→ **Supplied information**:

-- ==== Sys2Proof/Laws/FrameFce.lean ====
section
/-! SUPPORT. Sys2Proof/Laws/FrameFce.lean: which parts of the state each operation of Machine/Fce.lean changes. -/

set_option linter.unusedVariables false

namespace Sys2Proof.Machine

theorem setFce_only (a0 : ℕ) (a1 : FceChan) (s : State) :
    Only [.fce] s (setFce a0 a1 s) := by
  unfold setFce
  refine only_upd_fce _ (by decide) ?_
  exact Only.refl _ _

theorem fcePendEnable_only (a0 : ℕ) (s : State) :
    Only [.fce] s (fcePendEnable a0 s) := by
  unfold fcePendEnable
  extract_lets +onlyGivenNames x1
  clear_value x1
  refine Only.ite ?_ ?_
  · exact Only.mono (setFce_only _ _ _) (by decide)
  · exact Only.refl _ _

theorem fceEnable_only (a0 : ℕ) (s : State) :
    Only [.fce] s (fceEnable a0 s) := by
  unfold fceEnable
  refine Only.foldl _ _ _ (fun u1 y h2 => ?_) ?_
  · refine Only.ite ?_ ?_
    · exact h2
    · refine Only.after (fcePendEnable_only _ _) (by decide) ?_
      exact h2
  · exact Only.refl _ _

theorem settleStep_only (a0 : ℕ) (a1 : Option ℤ) (a2 : Option ℤ) (s : State) :
    Only [.evm, .recd, .fce] s (settleStep a0 a1 a2 s) := by
  unfold settleStep
  extract_lets +onlyGivenNames x1 x2 x3
  clear_value x1 x2 x3
  extract_lets +onlyGivenNames x4
  have h5 : Only [Part.evm, Part.recd, Part.fce] s x4 := by
    subst x4
    exact Only.mono (setFce_only _ _ _) (by decide)
  clear_value x4
  extract_lets +onlyGivenNames x6
  have h7 : Only [Part.evm, Part.recd, Part.fce] s x6 := by
    subst x6
    refine Only.ite ?_ ?_
    · refine Only.after (raise_only _ _ _ _ _) (by decide) ?_
      exact h5
    · exact h5
  clear_value x6
  extract_lets +onlyGivenNames x8
  clear_value x8
  refine Only.ite ?_ ?_
  · refine Only.after (setFce_only _ _ _) (by decide) ?_
    exact h7
  · split
    · extract_lets +onlyGivenNames x9
      clear_value x9
      refine Only.ite ?_ ?_
      · refine Only.ite ?_ ?_
        · refine Only.after (raise_only _ _ _ _ _) (by decide) ?_
          refine Only.after (setFce_only _ _ _) (by decide) ?_
          exact h7
        · refine Only.after (setFce_only _ _ _) (by decide) ?_
          exact h7
      · refine Only.after (setFce_only _ _ _) (by decide) ?_
        exact h7
    · refine Only.after (setFce_only _ _ _) (by decide) ?_
      exact h7

theorem fceRecord_only (a0 : ℕ) (a1 : ℕ) (a2 : Bool) (a3 : Bool) (a4 : Option ℤ) (s : State) :
    Only [.lbus] s (fceRecord a0 a1 a2 a3 a4 s) := by
  unfold fceRecord
  extract_lets +onlyGivenNames x1 x2 x3 x4 x5 x6
  clear_value x1 x2 x3 x4 x5 x6
  exact Only.mono (landDirect_only _ _ _ _ _) (by decide)

theorem fceTakeAll_only (a0 : ℕ) (a1 : List ℤ) (s : State) :
    Only [.fce] s (fceTakeAll a0 a1 s) := by
  unfold fceTakeAll
  exact Only.mono (setFce_only _ _ _) (by decide)

theorem sendSelect_only (a0 : ℕ) (a1 : BitVec 2) (s : State) :
    Only [.fce] s (sendSelect a0 a1 s) := by
  unfold sendSelect
  refine only_upd_fce _ (by decide) ?_
  exact Only.refl _ _

theorem execAnvSel_only (a0 : BitVec 3) (a1 : BitVec 2) (s : State) :
    OnlyNext [.boot, .seq, .cck, .sdir, .evm, .recd, .sec, .fce] s (execAnvSel a0 a1 s) := by
  unfold execAnvSel
  extract_lets +onlyGivenNames x1
  clear_value x1
  refine issue_only _ _ _ _ _ (by decide) ?_
  refine Only.ite ?_ ?_
  · exact Only.mono (breach_only _ _ _) (by decide)
  · exact Only.mono (sendSelect_only _ _ _) (by decide)

theorem fceSleepWake_only (s : State) :
    Only [.fce] s (fceSleepWake s) := by
  unfold fceSleepWake
  refine Only.foldl _ _ _ (fun u1 y h2 => ?_) ?_
  · refine Only.after (fcePendEnable_only _ _) (by decide) ?_
    exact h2
  · exact Only.refl _ _

theorem fceAnaWake_only (s : State) :
    Only [.fce] s (fceAnaWake s) := by
  unfold fceAnaWake
  refine Only.foldl _ _ _ (fun u1 y h2 => ?_) ?_
  · refine Only.after (fcePendEnable_only _ _) (by decide) ?_
    exact h2
  · exact Only.refl _ _

theorem fceRestart_only (a0 : ℕ) (a1 : ℕ) (s : State) :
    Only [.evm, .recd, .fce] s (fceRestart a0 a1 s) := by
  unfold fceRestart
  extract_lets +onlyGivenNames x1 x2 x3
  clear_value x1 x2 x3
  refine Only.after (raise_only _ _ _ _ _) (by decide) ?_
  exact Only.mono (setFce_only _ _ _) (by decide)

theorem fcePending_only (a0 : ℕ) (s : State) :
    Only [.evm, .recd, .fce] s (fcePending a0 s) := by
  unfold fcePending
  extract_lets +onlyGivenNames x1
  clear_value x1
  refine Only.ite ?_ ?_
  · exact Only.refl _ _
  · refine Only.after (fceRestart_only _ _ _) (by decide) ?_
    exact Only.mono (setFce_only _ _ _) (by decide)

theorem execQdcTransition_only (a0 : BitVec 4) (a1 : QdcStep) (a2 : ℕ) (s : State) :
    OnlyNext [.evm, .recd, .fce] s (execQdcTransition a0 a1 a2 s) := by
  unfold execQdcTransition
  extract_lets +onlyGivenNames x1 x2
  clear_value x1 x2
  refine OnlyNext.ite ?_ ?_
  · refine OnlyNext.next ?_
    exact Only.refl _ _
  · extract_lets +onlyGivenNames x3 x4
    clear_value x3 x4
    extract_lets +onlyGivenNames x5
    have h6 : Only [Part.evm, Part.recd, Part.fce] s x5 := by
      subst x5
      refine only_upd_fce _ (by decide) ?_
      exact Only.refl _ _
    clear_value x5
    extract_lets +onlyGivenNames x7
    have h8 : Only [Part.evm, Part.recd, Part.fce] s x7 := by
      subst x7
      refine Only.ite ?_ ?_
      · exact h6
      · refine Only.after (fceTakeAll_only _ _ _) (by decide) ?_
        refine Only.after (fcePending_only _ _) (by decide) ?_
        exact h6
    clear_value x7
    split
    · extract_lets +onlyGivenNames x9 x10
      clear_value x9 x10
      refine OnlyNext.next ?_
      refine Only.after (raise_only _ _ _ _ _) (by decide) ?_
      refine only_upd_fce _ (by decide) ?_
      exact h8
    · refine OnlyNext.next ?_
      exact h8

theorem fceOutput_only (a0 : ℕ) (a1 : ℕ) (s : State) :
    Only [.lbus, .evm, .recd, .fce] s (fceOutput a0 a1 s) := by
  unfold fceOutput
  extract_lets +onlyGivenNames x1 x2 x3 x4 x5
  clear_value x1 x2 x3 x4 x5
  extract_lets +onlyGivenNames x6
  have h7 : Only [Part.lbus, Part.evm, Part.recd, Part.fce] s x6 := by
    subst x6
    exact Only.mono (setFce_only _ _ _) (by decide)
  clear_value x6
  extract_lets +onlyGivenNames x8
  have h9 : Only [Part.lbus, Part.evm, Part.recd, Part.fce] s x8 := by
    subst x8
    split
    · refine Only.after (raise_only _ _ _ _ _) (by decide) ?_
      exact h7
    · exact h7
  clear_value x8
  extract_lets +onlyGivenNames x10
  have h11 : Only [Part.lbus, Part.evm, Part.recd, Part.fce] s x10 := by
    subst x10
    refine Only.after (settleStep_only _ _ _ _) (by decide) ?_
    exact h9
  clear_value x10
  extract_lets +onlyGivenNames x12
  clear_value x12
  extract_lets +onlyGivenNames x13
  have h14 : Only [Part.lbus, Part.evm, Part.recd, Part.fce] s x13 := by
    subst x13
    refine Only.ite ?_ ?_
    · refine Only.after (setFce_only _ _ _) (by decide) ?_
      exact h11
    · exact h7
  clear_value x13
  extract_lets +onlyGivenNames x15
  have h16 : Only [Part.lbus, Part.evm, Part.recd, Part.fce] s x15 := by
    subst x15
    refine Only.after (fceRecord_only _ _ _ _ _ _) (by decide) ?_
    exact h14
  clear_value x15
  refine Only.ite ?_ ?_
  · refine Only.after (fceRestart_only _ _ _) (by decide) ?_
    exact h16
  · exact h16

theorem execFceCicOutput_only (a0 : BitVec 6) (a1 : List Bool) (a2 : ℕ) (a3 : ℕ) (s : State) :
    OnlyNext [.lbus, .evm, .recd, .fce] s (execFceCicOutput a0 a1 a2 a3 s) := by
  unfold execFceCicOutput
  extract_lets +onlyGivenNames x1 x2 x3
  clear_value x1 x2 x3
  refine OnlyNext.ite ?_ ?_
  · refine OnlyNext.next ?_
    exact Only.refl _ _
  · refine OnlyNext.ite ?_ ?_
    · refine OnlyNext.next ?_
      exact Only.mono (setFce_only _ _ _) (by decide)
    · refine OnlyNext.ite ?_ ?_
      · refine OnlyNext.next ?_
        exact Only.refl _ _
      · extract_lets +onlyGivenNames x4
        clear_value x4
        extract_lets +onlyGivenNames x5
        have h6 : Only [Part.lbus, Part.evm, Part.recd, Part.fce] s x5 := by
          subst x5
          exact Only.mono (fceTakeAll_only _ _ _) (by decide)
        clear_value x5
        extract_lets +onlyGivenNames x7
        have h8 : Only [Part.lbus, Part.evm, Part.recd, Part.fce] s x7 := by
          subst x7
          refine Only.ite ?_ ?_
          · exact h6
          · refine Only.after (fceTakeAll_only _ _ _) (by decide) ?_
            refine Only.after (fcePending_only _ _) (by decide) ?_
            exact h6
        clear_value x7
        refine OnlyNext.next ?_
        refine Only.after (fceOutput_only _ _ _) (by decide) ?_
        exact h8

theorem execQdcZeroApply_only (a0 : BitVec 4) (s : State) :
    OnlyNext [.fce] s (execQdcZeroApply a0 s) := by
  unfold execQdcZeroApply
  split
  · refine OnlyNext.next ?_
    refine only_upd_fce _ (by decide) ?_
    exact Only.refl _ _
  · refine OnlyNext.next ?_
    exact Only.refl _ _

theorem execModulatorSelectApply_only (a0 : Fin 48) (a1 : ℕ) (s : State) :
    OnlyNext [.evm, .recd, .fce] s (execModulatorSelectApply a0 a1 s) := by
  unfold execModulatorSelectApply
  extract_lets +onlyGivenNames x1
  clear_value x1
  split
  · refine OnlyNext.next ?_
    exact Only.refl _ _
  · refine OnlyNext.ite ?_ ?_
    · refine OnlyNext.next ?_
      exact Only.refl _ _
    · extract_lets +onlyGivenNames x2
      clear_value x2
      extract_lets +onlyGivenNames x3
      have h4 : Only [Part.evm, Part.recd, Part.fce] s x3 := by
        subst x3
        refine only_upd_fce _ (by decide) ?_
        exact Only.refl _ _
      clear_value x3
      extract_lets +onlyGivenNames x5
      clear_value x5
      refine OnlyNext.ite ?_ ?_
      · refine OnlyNext.next ?_
        refine Only.after (setFce_only _ _ _) (by decide) ?_
        exact h4
      · refine OnlyNext.ite ?_ ?_
        · refine OnlyNext.next ?_
          exact h4
        · extract_lets +onlyGivenNames x6
          clear_value x6
          refine OnlyNext.next ?_
          refine Only.ite ?_ ?_
          · refine Only.after (setFce_only _ _ _) (by decide) ?_
            exact h4
          · refine Only.after (fceRestart_only _ _ _) (by decide) ?_
            refine Only.after (setFce_only _ _ _) (by decide) ?_
            exact h4

theorem execQdcZero_only (a0 : BitVec 4) (s : State) :
    OnlyNext [.boot, .seq, .cck, .sdir, .evm, .recd, .sec, .fce] s (execQdcZero a0 s) := by
  unfold execQdcZero
  refine issue_only _ _ _ _ _ (by decide) ?_
  refine only_upd_fce _ (by decide) ?_
  exact Only.refl _ _

theorem execFceStart_only (a0 : BitVec 8) (s : State) :
    OnlyNext [.evm, .recd, .ttu, .fce] s (execFceStart a0 s) := by
  unfold execFceStart
  extract_lets +onlyGivenNames x1 x2 x3 x4 x5
  clear_value x1 x2 x3 x4 x5
  extract_lets +onlyGivenNames x6
  have h7 : Only [Part.evm, Part.recd, Part.ttu, Part.fce] s x6 := by
    subst x6
    refine only_upd_ttu_fce _ _ (by decide) ?_
    exact Only.refl _ _
  clear_value x6
  extract_lets +onlyGivenNames x8
  clear_value x8
  extract_lets +onlyGivenNames x9
  have h10 : Only [Part.evm, Part.recd, Part.ttu, Part.fce] s x9 := by
    subst x9
    refine Only.ite ?_ ?_
    · refine only_upd_fce _ (by decide) ?_
      exact h7
    · exact h7
  clear_value x9
  extract_lets +onlyGivenNames x11
  have h12 : Only [Part.evm, Part.recd, Part.ttu, Part.fce] s x11 := by
    subst x11
    refine Only.foldl _ _ _ (fun u13 y h14 => ?_) ?_
    · extract_lets +onlyGivenNames x15
      clear_value x15
      extract_lets +onlyGivenNames x16
      have h17 : Only [Part.evm, Part.recd, Part.ttu, Part.fce] s x16 := by
        subst x16
        refine Only.after (setFce_only _ _ _) (by decide) ?_
        exact h14
      clear_value x16
      extract_lets +onlyGivenNames x18
      clear_value x18
      extract_lets +onlyGivenNames x19
      have h20 : Only [Part.evm, Part.recd, Part.ttu, Part.fce] s x19 := by
        subst x19
        refine Only.ite ?_ ?_
        · refine only_upd_fce _ (by decide) ?_
          exact h17
        · exact h17
      clear_value x19
      refine Only.after (fceRestart_only _ _ _) (by decide) ?_
      exact h20
    · exact h10
  clear_value x11
  refine OnlyNext.next ?_
  refine Only.ite ?_ ?_
  · exact h12
  · refine Only.after (raise_only _ _ _ _ _) (by decide) ?_
    exact h12

theorem execFceRestart_only (a0 : BitVec 6) (s : State) :
    OnlyNext [.boot, .seq, .cck, .sdir, .evm, .recd, .sec, .fce] s (execFceRestart a0 s) := by
  unfold execFceRestart
  refine issue_only _ _ _ _ _ (by decide) ?_
  extract_lets +onlyGivenNames x1
  clear_value x1
  refine Only.ite ?_ ?_
  · exact Only.mono (setFce_only _ _ _) (by decide)
  · exact Only.refl _ _

end Sys2Proof.Machine
end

→ **Exercise requirements**: With "boot" as the word to match, copy each line of the records that has it.

→ **Completed task**:
    OnlyNext [.boot, .seq, .cck, .sdir, .evm, .recd, .sec, .fce] s (execAnvSel a0 a1 s) := by
    OnlyNext [.boot, .seq, .cck, .sdir, .evm, .recd, .sec, .fce] s (execQdcZero a0 s) := by
    OnlyNext [.boot, .seq, .cck, .sdir, .evm, .recd, .sec, .fce] s (execFceRestart a0 s) := by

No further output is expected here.